UPDATED: Tue., Oct. 1, 2019

Cuban Foreign Minister Bruno Rodriguez Parrilla talks during an interview with The Associated Press, Tuesday, Oct. 1, 2019 in New York. The foreign minister says he believes improvements in relations with the United States are irreversible despite the Trump administration's hardening of the embargo on the island. (Mark Lennihan / AP)
Cuban Foreign Minister Bruno Rodriguez Parrilla talks during an interview with The Associated Press, Tuesday, Oct. 1, 2019 in New York. The foreign minister says he believes improvements in relations with the United States are irreversible despite the Trump administration's hardening of the embargo on the island. (Mark Lennihan / AP)
By Ian Phillips and Michael Weissenstein Associated Press

NEW YORK – Cuba’s foreign minister said Tuesday that he believes improvements in relations with the United States are irreversible despite the Trump administration’s hardening of the embargo on the island.

Foreign Minister Bruno Rodriguez Parrilla told The Associated Press that while the U.S. administration has cut off most communication with Cuba and is trying to pressure the communist government by restricting the flow of oil, progress made under former U.S. President Barack Obama has not been undone.

“I would describe myself as extremely optimistic,” Rodriguez said. “There’s a historical trend that’s irreversible.”

He said relations between the two countries would never return to the way they were before December 2014, when Obama and then-Cuban President Raul Castro declared that they would reestablish diplomatic relations.

“There have been levels of communication and mutual familiarity between the peoples of both countries that are irreversible,” Rodriguez said.

He said Cuba was prepared for a worsening of tensions during the presidential campaign season because the Trump administration believes that Cuban Americans in South Florida support a hard line on the island.

He called that an “erroneous political calculation.”

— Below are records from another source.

/-- An accepted frame teaches its source address (11 R335). -/
def learn (k : StationKey) (port : Nat) (s : State) : State :=
  if s.mode.current ∉ serviceModes then s
  else
    let old := (s.tables.sightings.find? fun x => x.key == k).getD
      { key := k, port := port, at_ := s.now, lastReport := none, lastRequest := none }
    let x := { old with port := port, at_ := s.now }
    let here := (s.station k).any fun y => y.node == s.node && y.port == port
    if here then
      if longAgo s.now x.lastReport then
        sendSighting k port s.now (setSighting { x with lastReport := some s.now } s)
      else setSighting x s
    else if longAgo s.now x.lastRequest then
      sendSighting k port s.now (setSighting { x with lastRequest := some s.now } s)
    else setSighting x s

/-- STATION_SIGHTING_REPORT: the latest sighting since the last report is reported 100 ms after it (11 R335). -/
def execStationSightingReport (key : StationKey) (s : State) : Host.Outcome State Fault Refusal :=
  .next <|
    if !s.running then s
    else match s.tables.sightings.find? fun x => x.key == key with
    | some x =>
      match x.lastReport with
      | some r =>
        if r < x.at_ then
          let s1 := advance (r + 100000000) s
          sendSighting key x.port x.at_ (setSighting { x with lastReport := some s1.now } s1)
        else s
      | none => s
    | none => s

/-- The Teller deletes a learned entry that is still too old after the requests that came before (11 R335; 01 R17). -/
def commitAge (key : StationKey) (s : State) : State :=
  match s.station key with
  | some x =>
    if x.isStatic || decide (s.now ≤ x.lastSeenAt + s.cfg.ageS * 1000000000) then s
    else sendMembers key (count (devCtr 36) (dropStation key s))
  | none => s

/-- STATION_AGE_OUT: a learned entry whose LAST_SEEN is older than AGE_S is deleted at its home (11 R335). -/
def execStationAgeOut (key : StationKey) (s : State) : Host.Outcome State Fault Refusal :=
  .next <|
    match s.station key with
    | some x =>
      if x.isStatic || decide (s.homeOf (stationHash key) ≠ s.node) || !s.running then s
      else commitAge key (tellerDrain (advance (x.lastSeenAt + s.cfg.ageS * 1000000000 + 1) s))
    | none => s

/-- TELLER_WRITE_REQUEST: a request waits in arrival order; the Teller works while the core does (01 R17, R33). -/
def execTellerWriteRequest (req : TellerRequest) (s : State) : Host.Outcome State Fault Refusal :=
  .next (if s.running then { s with tables := { s.tables with teller := s.tables.teller ++ [req] } } else s)

/-- TELLER_COMMIT (01 R17) (DESIGN CHOICE, log 4). -/
def execTellerCommit (s : State) : Host.Outcome State Fault Refusal :=
  .next (if s.running then tellerStep s else s)

/-- A member applies its home Teller's commit (11 R333). -/
def applyStation (update : StationUpdate) (s : State) : State :=
    if !s.running then s
    else if update.present then
      putStation { key := update.key, node := update.node.val, port := update.port.val, isStatic := update.isStatic,
                   lastSeenPeriod := update.lastSeen,
                   lastSeenAt := s.now - (s.alw.period - update.lastSeen) * 125000 } s
    else dropStation update.key s

/-- STATION_ENTRY_APPLY (11 R333). -/
def execStationEntryApply (update : StationUpdate) (s : State) : Host.Outcome State Fault Refusal :=
  .next (applyStation update s)

/-- LATCH_SILENCE_TIMEOUT: 2 s without an accepted packet from the latched address unlatch a FOLLOW session, here at
once and at its home by request (11 R331, R354). -/
def execLatchSilenceTimeout (handle : Word32) (s : State) : Host.Outcome State Fault Refusal :=
  .next <|
    match s.boundLeg handle.toNat with
    | some (ch, l) =>
      let leg := ch.legOf l
      if s.running ∧ latchPolicy leg.flags = 1 ∧ leg.latched.isSome then
        let s1 := advance (leg.lastAcceptedAt + 2000000000) s
        let s2 := setLeg ch.id l (fun x => { x with latched := none }) s1
        toTeller (handleNode handle.toNat) (.unlatch handle leg.epoch) s2
      else s
    | none => s

/-- SESSION_ADD (11 R343). -/
def sessionAddBegin (e : Entry) (s : State) : State :=
  checked e e.homeModes (sessionAddChecks e.cmd)
    (fun s => atHome e (s.homeOf (sessionAddKey e.cmd).hash) stNoResource (fun s => addSession e (tellerDrain s)) s) s

def sessionAddObjects (c : Cmd) : List Obj := [.sessionKey (sessionAddKey c).hash]

def execSessionAdd (src : Source) (c : Cmd) (s : State) : Host.Outcome State Fault Refusal :=
  .next (takeCommand .sessionAdd src c (sessionAddObjects c) sessionAddBegin s)

/-- SESSION_MODIFY (11 R344). -/
def sessionModifyBegin (e : Entry) (s : State) : State :=
  checked e e.homeModes (sessionModifyChecks e.cmd)
    (fun s =>
      let h := prm e.cmd 16 4
      onHandle e h
        (fun x s =>
          thenRunning e x (onBoundLeg h (modifyLeg e.cmd)) (setSession x.index (modifySession e.cmd) s))
        (modifyLeg e.cmd) (tellerDrain s)) s

def execSessionModify (src : Source) (c : Cmd) (s : State) : Host.Outcome State Fault Refusal :=
  .next (takeCommand .sessionModify src c (sessionObject c) sessionModifyBegin s)

/-- SESSION_DELETE (11 R345). -/
def sessionDeleteBegin (e : Entry) (s : State) : State :=
  checked e e.homeModes [reservedBytes e.cmd 20 64]
    (fun s =>
      let h := prm e.cmd 16 4
      onHandle e h
        (fun x s => if x.bound then finish e stDenied [] s else finish e stDone [] (freeSession h x s))
        id (tellerDrain s)) s

def execSessionDelete (src : Source) (c : Cmd) (s : State) : Host.Outcome State Fault Refusal :=
  .next (takeCommand .sessionDelete src c (sessionObject c) sessionDeleteBegin s)

/-- SESSION_QUERY (11 R345): a command of another member returns the bytes to it (01 R27). -/
def sessionQueryBegin (e : Entry) (s : State) : State :=
  let c := e.cmd
  checked e e.homeModes [reservedBytes c 20 24, hostAddr c 24 64, reservedBytes c 32 64]
    (fun s =>
      let h := prm c 16 4
      onHandle e h
        (fun x s => finishData e (prm c 24 8) (sessionBytes h x) s)
        id (tellerDrain s)) s

def execSessionQuery (src : Source) (c : Cmd) (s : State) : Host.Outcome State Fault Refusal :=
  .next (takeCommand .sessionQuery src c (sessionObject c) sessionQueryBegin s)

/-- RELATCH (11 R346, R350, R353). -/
def relatchBegin (e : Entry) (s : State) : State :=
  let c := e.cmd
  checked e e.homeModes (relatchChecks c)
    (fun s =>
      let h := prm c 16 4
      onHandle e h
        (fun x s =>
          if latchPolicy x.flags = 2 ∧ prmByte c 20 % 2 = 0 then finish e stDenied [] s
          else
            let y := relatchEntry c x
            let s1 := setSession x.index (fun _ => y) s
            let s2 := if prmByte c 20 % 2 = 1 then raiseLatched h y 3 s1 else s1
            thenRunning e y (fun s => onBoundLeg h (relatchLeg c s.now) s) s2)
        (relatchLeg c s.now) (tellerDrain s)) s

def execRelatch (src : Source) (c : Cmd) (s : State) : Host.Outcome State Fault Refusal :=
  .next (takeCommand .relatch src c (sessionObject c) relatchBegin s)

/-- The station key of a command: VID at 18, MAC at 20 (11 R348). -/
def stationKeyOf (c : Cmd) : StationKey :=
  { vid := BitVec.ofNat 12 (prm c 18 2), mac := BitVec.ofNat 48 (prmNet c 20 6) }

/-- The number that stands for a station key as a command's object. -/
def stationObject (c : Cmd) : List Obj :=
  [.station ((stationKeyOf c).vid.toNat * 281474976710656 + (stationKeyOf c).mac.toNat)]

/-- STATION_ADD's parameters (11 R348, R349). -/
def stationAddChecks (c : Cmd) : List Check :=
  let params := decide (prmByte c 16 % 2 = 1)
  [reservedBits c 16 1 1, reservedBytes c 17 18, within c 18 2 0 4095, within c 26 1 0 15, within c 27 1 0 7,
   need 28 (!params || decide (100 ≤ prm c 28 2 ∧ prm c 28 2 ≤ 10000)),
   need 30 (!params || decide (10 ≤ prm c 30 2 ∧ prm c 30 2 ≤ 3600)), reservedBytes c 32 64,
   need 18 (!params || prm c 18 2 == 0), need 20 (!params || prm c 20 6 == 0), need 26 (!params || prmByte c 26 == 0),
   need 27 (!params || prmByte c 27 == 0), need 28 (params || prm c 28 2 == 0), need 30 (params || prm c 30 2 == 0)]

/-- The settings hold the static entries (11 R335). -/
def keepStatic (k : StationKey) (x : Option StaticStation) (s : State) : State :=
  { s with cfg := { s.cfg with statics := (s.cfg.statics.filter fun y => y.key != k) ++ x.toList } }

/-- STATION_ADD (11 R348). -/
def stationAddBegin (e : Entry) (s : State) : State :=
  let c := e.cmd
  checked e runModes (stationAddChecks c)
    (fun s =>
      if prmByte c 16 % 2 = 1 then
        finish e stDone [] { s with cfg := { s.cfg with moveHoldMs := prm c 28 2, ageS := prm c 30 2 } }
      else
        let k := stationKeyOf c
        atHome e (s.homeOf (stationHash k)) stNoResource (fun s =>
          let s := tellerDrain s
          let node := prmByte c 26
          let port := prmByte c 27
          let put (x : Station) := finish e stDone [] (sendMembers k (putStation { x with node := node, port := port, isStatic := true }
            (keepStatic k (some { key := k, node := node, port := port }) s)))
          match s.station k with
          | some x => put x
          | none =>
            if s.tables.stations.length < 4096 then
              put { key := k, node := node, port := port, isStatic := true, lastSeenPeriod := 0, lastSeenAt := 0 }
            else finish e stNoResource [] s) s) s

def stationAddObjects (c : Cmd) : List Obj :=
  if prmByte c 16 % 2 = 1 then [.stationParams] else stationObject c

def execStationAdd (src : Source) (c : Cmd) (s : State) : Host.Outcome State Fault Refusal :=
  .next (takeCommand .stationAdd src c (stationAddObjects c) stationAddBegin s)

/-- The checks of STATION_DELETE and STATION_QUERY (11 R348). -/
def stationKeyChecks (c : Cmd) : List Check :=
  [reservedBytes c 16 18, within c 18 2 0 4095, reservedBytes c 26 64]

/-- STATION_DELETE (11 R348; 01 R28). -/
def stationDeleteBegin (e : Entry) (s : State) : State :=
  let c := e.cmd
  checked e runModes (stationKeyChecks c)
    (fun s =>
      let k := stationKeyOf c
      atHome e (s.homeOf (stationHash k)) stNotFound (fun s =>
        let s := tellerDrain s
        match s.station k with
        | none => finish e stNotFound [] s
        | some _ => finish e stDone [] (sendMembers k (dropStation k (keepStatic k none s)))) s) s

def execStationDelete (src : Source) (c : Cmd) (s : State) : Host.Outcome State Fault Refusal :=
  .next (takeCommand .stationDelete src c (stationObject c) stationDeleteBegin s)

/-- STATION_QUERY (11 R348), from the member's full copy. -/
def stationQueryBegin (e : Entry) (s : State) : State :=
  let c := e.cmd
  checked e runModes (stationKeyChecks c)
    (fun s =>
      match s.station (stationKeyOf c) with
      | none => finish e stNotFound [] s
      | some x => finish e stDone [⟨8, 1, x.node⟩, ⟨9, 1, x.port⟩, ⟨10, 1, bit x.isStatic⟩, ⟨12, 8, x.lastSeenPeriod⟩] s) s

def execStationQuery (src : Source) (c : Cmd) (s : State) : Host.Outcome State Fault Refusal :=
  .next (takeCommand .stationQuery src c (stationObject c) stationQueryBegin s)

end Sys2Proof.Machine
end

“I believe it’s proven that the majority of Cubans in Florida support the advances in the normalization of relations and the lifting of the blockade, and the younger they are, the more they support it,” Rodriguez said.

He also says Cuba is finding ways to buy oil despite U.S. attempts to stop it by imposing sanctions on shipping firms and threatening third countries, insurance firms and others with retaliation for helping Cuba obtain petroleum.

Oil shortages led to cutbacks in government fuel consumption and distribution last month, resulting in long lines at gas stations and reductions in public transport.

“We’ve increased our ability to transport (oil). The way the world works today makes it impossible for the United States to impede the arrival of oil tankers to Cuba,” Rodriguez said. “There are ways to do it, and I’m sure that the situation that we’ve had in September specifically … that will be overcome in coming weeks.”